THE COOPERATIVE Central Bank (CCB) will have a general manager in around 10 days, an official said on Wednesday, as the sector pushes ahead with restructuring in line with the terms of the island’s bailout.
A consultancy hired by the CCB has short-listed five candidates and is expected to choose the new general manager in 10 days, at the latest.
Before the end of the year, the CCB will also have in place a voluntary retirement scheme and executive Nicolas Hadjiyiannis cutbacks in payroll.
The cutbacks will be implemented from December, Hadjiyiannis added.
The executive did not say how many people would be leaving the bank under the retirement scheme but it has been reported previously that it aims to shed around 700 staff out of a total of 3,000 as Cyprus’ 93 co-operatives merge into 18.
Some 25 per cent of the 410 branches are expected to go.
“Our aim is to ensure the maximum number of jobs,” he said. “We recognise that any job lost would be difficult to replace in the economy.”
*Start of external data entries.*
/-! ### Surrounding software -/

/-- The registry: an identity saved in a slot loads back when it is valid, an all-zero slot loads as none, and other
slots are untouched (49_surrounding_software.md R181 to R183; outside the block, 00_scope.md R4). That the last clause also
holds of slots outside the table is the model's choice (log 13). -/
def Obligations.RegistryRoundTrip : Prop :=
  ∀ (t : Registry) (c k : Nat) (d : Ident), (∃ slots, t[c]? = some slots ∧ k < slots.length) →
    (validIdent d → registryLoad (registrySave t c k d) c k = some d) ∧
    registryLoad (registrySave t c k zeroIdent) c k = none ∧
    registryLoad (registryClear t c) c k = none ∧
    (∀ c' k', (c', k') ≠ (c, k) → registryLoad (registrySave t c k d) c' k' = registryLoad t c' k')

/-- The 12-bit decode loses nothing: 16 times the degrees and the sixteenths of the fraction make the signed raw pair,
and the fraction is less than a degree (49_surrounding_software.md R187; outside the block, 00_scope.md R4). -/
def Obligations.TwelveBitDecodeIsExact : Prop :=
  ∀ s0 s1 : Byte,
    (decodeTwelveBit s0 s1).1 * 16 + ((decodeTwelveBit s0 s1).2 / 625 : Nat) = (rawPair s0 s1).toInt ∧
    (decodeTwelveBit s0 s1).2 ≤ 9375
end

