-- ==== Sys2Proof/Tests/Slice0.lean ====
section
/-! SUPPORT. Tests and witnesses. Expected results are those of spec/95_test_vectors.md (the vector is named) or written
out by hand from the rule named. -/

namespace Sys2Proof.Tests

open Sys2Proof Sys2Proof.Machine

/-! ### Helpers -/

/-- The next state, if there is one. -/
def after (o : Host.Outcome State Fault Refusal) : Option State :=
  match o with
  | .next t => some t
  | .fault _ => none
  | .refused _ => none

/-- `LT` as after V-LINE-4. -/
def benchTiming : TimingTable Duration := ⟨750000, 480, 70, 410, 6, 70, 9, 70⟩

/-- The registers after reset with two channels and the timing of V-LINE-4. -/
def benchBlock : Block := Block.afterReset 2 benchTiming

/-- A small state: these registers, and a line that answers these filtered levels without noise. -/
def bench (b : Block) (levels : List Bool) : State :=
  { blk := b, policy := .sticky, inputs := [], samples := noiseFree levels, store := [], draws := 0, trace := []
    responses := [] }

/-- Devices of 95_test_vectors.md, section 2. -/
def devD1 : Ident := #v[0x28, 0xFF, 0x4C, 0x1B, 0x00, 0x16, 0x03, 0x88]
def devD2 : Ident := #v[0x10, 0xA1, 0xB2, 0xC3, 0x00, 0x08, 0x00, 0x9B]
def devD3 : Ident := #v[0x26, 0x11, 0x22, 0x33, 0x00, 0x00, 0x00, 0xB6]
def devD4 : Ident := #v[0x28, 0xFF, 0x4C, 0x1B, 0x00, 0x16, 0x04, 0x0B]

/-- The bench registers with this search cursor. -/
def withCursor (ld lfd : Byte) (ldf : Bool) (id : Ident) : Block := setSearchState ⟨ld, lfd, ldf, id⟩ benchBlock

/-- The responses and the search cursor after an outcome. -/
def searchView (o : Host.Outcome State Fault Refusal) : Option (List Response × Byte × Byte × Bool × List Byte) :=
  (after o).map (fun t => (t.responses, t.blk.ld, t.blk.lfd, t.blk.ldf, t.blk.id.toList))

/-- The responses and the events after an outcome. -/
def busView (o : Host.Outcome State Fault Refusal) : Option (List Response × List LineEvent) :=
  (after o).map (fun t => (t.responses, t.trace))

/-! ### Decoding: one word of every command, written out from 30_encoding.md R63 (V-ENC where it gives the word) -/

theorem test_decode_init : decode 0x010000 = .ok .init := by decide
theorem test_decode_selch : decode 0x02FF00 = .ok (.selch 255) := by decide
theorem test_decode_waitconv : decode 0x030000 = .ok .waitconv := by decide
theorem test_decode_owreset : decode 0x100000 = .ok .owreset := by decide
theorem test_decode_owwbit : decode 0x110001 = .ok (.owwbit 1) := by decide
theorem test_decode_owrbit : decode 0x120000 = .ok .owrbit := by decide
theorem test_decode_owwbyte : decode 0x1300F0 = .ok (.owwbyte 0xF0) := by decide
theorem test_decode_owrbyte : decode 0x140000 = .ok .owrbyte := by decide
theorem test_decode_crcinit : decode 0x200000 = .ok .crcinit := by decide
theorem test_decode_crcupd : decode 0x210028 = .ok (.crcupd 0x28) := by decide
theorem test_decode_crcchk : decode 0x2200A2 = .ok (.crcchk 0xA2) := by decide
theorem test_decode_srchfirst : decode 0x300000 = .ok .srchfirst := by decide
theorem test_decode_srchnext : decode 0x310000 = .ok .srchnext := by decide
theorem test_decode_srchverify : decode 0x320000 = .ok .srchverify := by decide
theorem test_decode_idrd : decode 0x400700 = .ok (.idrd 7) := by decide
theorem test_decode_idwr : decode 0x410528 = .ok (.idwr 5 0x28) := by decide
theorem test_decode_strd : decode 0x420500 = .ok (.strd 5) := by decide

/-- V-ENC-5, 7, 10, 12, 15, 16, 17, 18. -/
theorem test_decode_illegal :
    decode 0x110002 = .error .bitOperand ∧ decode 0x130100 = .error .unusedField ∧
    decode 0x300001 = .error .unusedField ∧ decode 0x400800 = .error .indexRange ∧
    decode 0x420600 = .error .selectRange ∧ decode 0x000000 = .error .unknownOp ∧
    decode 0xFF0000 = .error .unknownOp ∧ decode 0x150000 = .error .unknownOp := by decide

theorem test_decodeTableWord : decodeTableWord 24 0x410528 = some (.idwr 5 0x28) := by decide

/-- Six hexadecimal digits (R66), the encodings of P1 and V-HOST-4. -/
theorem test_encode_words :
    encode (.selch 1) = 0x020100 ∧ encode (.idwr 0 0x28) = 0x410028 ∧ encode (.crcchk 0x88) = 0x220088 := by decide

/-- No two rows of the opcode map have a word in common: where both masks look, they ask for different bits. -/
theorem test_opcode_rows_disjoint :
    opcodeTable.Pairwise (fun p q => p.pattern &&& q.mask &&& p.mask ≠ q.pattern &&& p.mask &&& q.mask) := by decide

/-! ### Well-formedness: one ill-formed term for each check, refused -/

theorem test_wf_refuses_bit_operand : (Instr.owwbit 2).wf = false := by decide
theorem test_wf_refuses_read_index : (Instr.idrd 8).wf = false := by decide
theorem test_wf_refuses_write_index : (Instr.idwr 8 0).wf = false := by decide
theorem test_wf_refuses_select : (Instr.strd 6).wf = false := by decide

/-! ### Line control (95_test_vectors.md, section 3.2) -/

/-- V-LINE-1. -/
theorem test_selch_in_range :
    (after (exec (.selch 1) (bench benchBlock []))).map (fun t => (t.blk.ch, t.responses, t.trace)) =
      some (1, [⟨.ok, 1⟩], []) := by decide

/-- V-LINE-3: `n = N_CHANNELS` is out of range. -/
theorem test_selch_out_of_range :
    (after (exec (.selch 2) (bench { benchBlock with ch := 1 } []))).map (fun t => (t.blk.ch, t.responses)) =
      some (1, [⟨.ok, 1⟩]) := by decide
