-- ==== Sys2Proof/Machine/Dispatch.lean ====
section
/-! DEFINITION. The meaning of each command: one arm for each constructor of `Instr`. -/

namespace Sys2Proof.Machine

def exec (i : Instr) (s : State) : Host.Outcome State Fault Refusal :=
  match i with
  | .nop => Sys2Proof.Machine.execNop s
  | .keyload => Sys2Proof.Machine.execKeyload s
  | .clrerr => Sys2Proof.Machine.execClrerr s
  | .srcSetpos => Sys2Proof.Machine.execSrcSetpos s
  | .srcGetpos => Sys2Proof.Machine.execSrcGetpos s
  | .bfcEnc => Sys2Proof.Machine.execBfcEnc s
  | .bfcDec => Sys2Proof.Machine.execBfcDec s
  | .bteaDec => Sys2Proof.Machine.execBteaDec s
  | .bteaEnc => Sys2Proof.Machine.execBteaEnc s
  | .vbtDec => Sys2Proof.Machine.execVbtDec s
  | .vbtEnc => Sys2Proof.Machine.execVbtEnc s
  | .vbtDecn n => Sys2Proof.Machine.execVbtDecn n s
  | .vbtEncn n => Sys2Proof.Machine.execVbtEncn n s
  | .absOpen slot => Sys2Proof.Machine.execAbsOpen slot s
  | .absRead slot => Sys2Proof.Machine.execAbsRead slot s
  | .absSeek slot whence => Sys2Proof.Machine.execAbsSeek slot whence s
  | .absLen slot => Sys2Proof.Machine.execAbsLen slot s
  | .absPos slot => Sys2Proof.Machine.execAbsPos slot s
  | .absWrite slot => Sys2Proof.Machine.execAbsWrite slot s
  | .absFlush slot => Sys2Proof.Machine.execAbsFlush slot s
  | .absSetlen slot => Sys2Proof.Machine.execAbsSetlen slot s
  | .seqOpen slot kind => Sys2Proof.Machine.execSeqOpen slot kind s
  | .seqRead slot => Sys2Proof.Machine.execSeqRead slot s
  | .seqSeek slot whence => Sys2Proof.Machine.execSeqSeek slot whence s
  | .seqWrite slot => Sys2Proof.Machine.execSeqWrite slot s
  | .seqFlush slot => Sys2Proof.Machine.execSeqFlush slot s
  | .seqSetlen slot => Sys2Proof.Machine.execSeqSetlen slot s
  | .close slot => Sys2Proof.Machine.execClose slot s

end Sys2Proof.Machine
end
Using part of the €10 billion international bailout secured last March, the government has approved a €1.5 billion capital injection to cover the co-ops’ estimated capital shortfall, acquiring 99 per cent of its share capital.
The €1.5 billion capital injection has already been disbursed by the troika in the form of a bond and is currently deposited in a Central Bank of Cyprus account. It will be granted to the co-ops following approval of the sector’s restructuring plan at the end of January by the European Commission’s Directorate General on Competition.